# The Curse of Dimensionality in scRNA Data (draft)#

Part of a series: Uncertainty in scRNA experiments.

Follow reading here

## Introduction#

Since the discovery of RNA sequencing [Nagalakshmi *et al.*, 2008], lots of technological and algorithmic progresses have been made. With technological advances, we refer to the fact that better sequencers, improved protocols and more accurate quality measures produce more detailed and more reliable data for more biological cells. On the other hand, algorithmic progress means the methods required to handle these continuously evolving data adapt, too. Take, for instance, the Dirichlet process mixture model as described in this article. Here, Gibbs sampling uses exchangability of observations to loop over all cells in every MCMC iteration. Consequently, the evaluation time of such an iteration increases with the sample size. One should not hope that this issue will be solved with computational advances since both sides, the data generation and analysis, are equally affected by Moore’s law. This article introduces and compares two Markov chain Monte Carlo sampling variants in order to evaluate their applicability to high-dimensional data. Moreover, it includes results of a simulational study to visualize the impact of data dimensions and distributional forms.

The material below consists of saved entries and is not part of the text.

/-- ATLOG (R275). -/
def execAtlog (f : Fields) (s : State) : Host.Outcome State Fault Refusal := run .atlog f (atlogBody f) s


/-! ## Saved contexts (R236, R292) -/

/-- Blocks of the image of a context: 32 for each cluster of the partition's rectangle, and 4 (R291). -/
def Partition.blocks (p : Partition) : Nat := 32 * ((bits p.part.toNat 21 3 + 1) * (bits p.part.toNat 18 3 + 1)) + 4

/-- Bytes of an image of a number of blocks: a header of 64, and with each block of 64 KiB its tag of 48 (R236, R291). -/
def imageSize (blocks : Nat) : Nat := 64 + 65584 * blocks

/-- Where the o registers of a context lie among the bytes of its image, in the layout of R21. -/
def Saved.regBytes (c : Saved) : FMap Byte :=
  c.tasks.flatMap (fun e => (List.range 32).flatMap (fun r =>
    (leBytes 16 (e.2.getO (BitVec.ofNat 6 r)).toNat).zipIdx.map (fun b => (64 + Config.imageReg (32 * e.1 + r) + b.2, b.1))))

/-- The 64 bytes of an image's header, in number `n` of the free bytes: partition, context, halt count, block count and tag, whose places
are not stated (R236). -/
def Image.header (n : Nat) (im : Image) : List Byte :=
  (List.range 64).map (Config.headerByte n im.context.part im.context.ctx im.count.toNat im.blocks)

/-- The bytes of block `b` of an image with its tag. -/
def Image.block (n : Nat) (im : Image) (b : Nat) : List Byte :=
  (List.range 65584).map (fun i => im.context.regBytes.find (64 + 65584 * b + i) (Config.imageByte n (64 + 65584 * b + i)))

/-- The bytes of an image: its header, then each block with its tag. -/
def Image.bytes (n : Nat) (im : Image) : List Byte := im.header n ++ (List.range im.blocks).flatMap (im.block n)

/-- The checks of CTXSV and, without the sealed flag, of CTXLD, in order (R291): the partition and context of xB, a context that does not
run, and room for its image. -/
def needImage (f : Fields) (s : State) (writes : Bool) : Act (Nat × Nat) := do
  let r := s.me.getO (f.a &&& 31)
  let b := s.me.getX f.b
  let w := b.toNat
  let p := bits w 32 4
  let ctx := w % 4
  needLevel s r (· == 4)
  let (_, h) ← header s (oCanon r)
  needKind (hKind h == 0) s r h
  need (!writes || !hSealed h) s { code := .sealedStore, eval := oCanon r, ptr := oCanon r }
  needOperandOk (bits w 2 30 == 0 && w < 2 ^ 36 && (s.part p).configured && ctx < (s.part p).contexts) s b
  needKind ((s.part p).ctx != ctx || (s.halt p).halted) s r h
  check s r 0 (imageSize (s.part p).blocks) 64
  return (p, ctx)

/-- A context at rest. -/
def State.contextAt (s : State) (p ctx : Nat) : Saved :=
  if (s.part p).ctx = ctx then s.contextNow p
  else (s.shadow.find? (fun v => v.part == p && v.ctx == ctx)).getD (Saved.fresh p ctx)

/-- CTXSV: the context's image goes to oA; the model keeps what its free bytes stand for. -/
def ctxsvBody (f : Fields) (s : State) : Res := Act.run do
  let (p, ctx) ← needImage f s true
  let (n, s) := s.fresh
  let im : Image := { context := s.contextAt p ctx, count := (s.halt p).count, blocks := (s.part p).blocks }
  let s ← writeCanon s (s.me.getO (f.a &&& 31)) 0 (im.bytes n)
  return .ok { s with images := s.images.set n im }

/-- CTXSV (R292). -/
def execCtxsv (f : Fields) (s : State) : Host.Outcome State Fault Refusal := run .ctxsv f (ctxsvBody f) s

/-- The first block of an image at a physical address that fails, in order: a header that is poisoned, that no CTXSV has made, or that
names another partition, context or number of blocks fails on block 0; a block fails by poison or its tag (R236, R292). -/
def State.checkImage (s : State) (p ctx a : Nat) : Except Nat Saved :=
  let bytes (lo n : Nat) : List Byte := s.loadBytes s.cur (a + lo) n
  match s.images.reverse.find? (fun e => bytes 0 64 == e.2.header e.1) with
  | none => .error 0
  | some (n, im) =>
    if s.poisoned a 64 || im.context.part != p || im.context.ctx != ctx || im.blocks != (s.part p).blocks then .error 0
    else
      match (List.range im.blocks).find? (fun b =>
          s.poisoned (a + 64 + 65584 * b) 65584 || bytes (64 + 65584 * b) 65584 != im.block n b) with
      | some b => .error b
      | none => .ok im.context

/-- A context restored into a halted partition: its tasks are stopped as the halt has stopped them. -/
def Saved.halted (v : Saved) : Saved :=
  { v with tasks := v.tasks.mapVals (fun t =>
      if t.status == .free || t.status == .stopped then t else { t with status := .stopped, stop := some { pos := t.pc, epc := t.pc } }) }

/-- CTXLD: the image is checked and replaces the context, or the restore fails with `save-integrity` in the target partition, and
nothing is replaced. -/
def ctxldBody (f : Fields) (s : State) : Res := Act.run do
  let (p, ctx) ← needImage f s false
  let r := s.me.getO (f.a &&& 31)
  let a ← access s (oCanon r) (16 + oView r) (imageSize (s.part p).blocks)
  match s.checkImage p ctx (a + 16 + oView r) with
  | .error b =>
    return .ok (s.report p
      { agent := .restore p, tid := 0
        info := { code := some .saveIntegrity, ptr := oCanon r, progress := BitVec.ofNat 64 b, atIssue := false } })
  | .ok v =>
    if (s.part p).ctx = ctx then return .ok (s.loadContext p v.halted)
    else return .ok { s with shadow := s.shadow.filter (fun x => !(x.part == p && x.ctx == ctx)) ++ [v] }

/-- CTXLD (R292). -/
def execCtxld (f : Fields) (s : State) : Host.Outcome State Fault Refusal := run .ctxld f (ctxldBody f) s


/-! ## Management registers (R261) -/

/-- A register of a launch queue (R217). -/
def Queue.reg (q : Queue) (off : Nat) : Word32 :=
  match off with
  | 0x00 => q.base.setWidth 32
  | 0x04 => q.base.extractLsb' 32 32
  | 0x08 => q.ctl
  | 0x0C => q.head
  | 0x10 => q.tail
  | _ => 0

/-- A register of a partition's description (R222). -/
def Partition.reg (p : Partition) (off : Nat) : Word32 :=
  match off with
  | 0x00 => p.part.setWidth 32
  | 0x04 => p.part.extractLsb' 32 32
  | 0x08 => p.member.setWidth 32
  | 0x0C => p.member.extractLsb' 32 32
  | 0x10 => p.htab.setWidth 32
  | 0x14 => p.htab.extractLsb' 32 32
  | _ => 0

/-- A register of a halt controller (R231). -/
def HaltCtl.reg (h : HaltCtl) (off : Nat) : Word32 :=
  match off with
  | 0x00 => h.stat
  | 0x04 => h.hprim
  | 0x08 => (h.hres ++ (0 : BitVec 1)).setWidth 32
  | 0x0C => h.wabort
  | 0x10 => h.wsince.setWidth 32
  | 0x14 => h.wsince.extractLsb' 32 32
  | _ => 0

## Gibbs sampling for high-dimensional data#

Although parallelizations of the Gibbs sampling scheme have been researched, e.g. by [Chang and Fisher III, 2013], the potential computational gains are mathematically limited [Gonzalez *et al.*, 2011] and susceptible to pitfalls [Gal and Ghahramani, 2014]. Furthermore, conditional sampling suffers from clusters which are ‘close’ in the sense that they have similar cluster-specific parameters [Jain and Neal, 2012]. Especially in scRNA data, it is likely that clusters differ only with respect to the expression levels of a few genes and hence parameters are indeed similar. The challenge for Gibbs updates with this kind of data is the fact that it needs to surpass a low probability region when splitting such ‘close’ clusters.

## Split-Merge sampler#

To overcome the abovementioned shortcomings of Gibbs sampling, [Jain and Neal, 2012] developed a Metropolis-Hastings sampler which reassigns multiple data points at once in so-called *split* and *merge* moves. Conceptually, this sampler picks two cells at random and either merges their clusters (if the cells were in different clusters before) or splits it (if the cells were in the same cluster), respectively. The promising computational advantage is that ‘close’ clusters can theoretically be told apart in a single iteration. Analogously, unncessary subclusters of an actually homogenous subpopulation can be merged as such in a single iteration. As always, the improvements of the split-merge sampler are no free lunch. They come with the price of acceptance-rejection steps to ensure the detailed balance condition. Thus, it is crucial that proposed moves yield high probability regions to be accepted frequently. There is only one way to merge two clusters, but plenty of possible cell allocations for a split. Hence, finding a suited allocation provokes the bigger challenge and requires additional computations. The authors propose to run few restricted Gibbs iterations on the cells in the selected cluster. Doing so, results in higher acceptance rates but may impose a computational bottleneck because evaluation time of the marginal distribution within each Gibbs iteration often depends on the feature space. For instance, the marginal of the conjugate multinomial-Dirichlet model depends on the logarithms of gamma functions applied to every cell count which scales quite poorly. However, by now parallelized and distributed (across computing machines) variants of this sampling approach have been developed. Nevertheless, the question remains whether the split-merge sampler really solves the curse of dimensionality.

## Simulational study#

This section sheds light on the effects that the following scenarios have on Gibbs and split-merge sampling.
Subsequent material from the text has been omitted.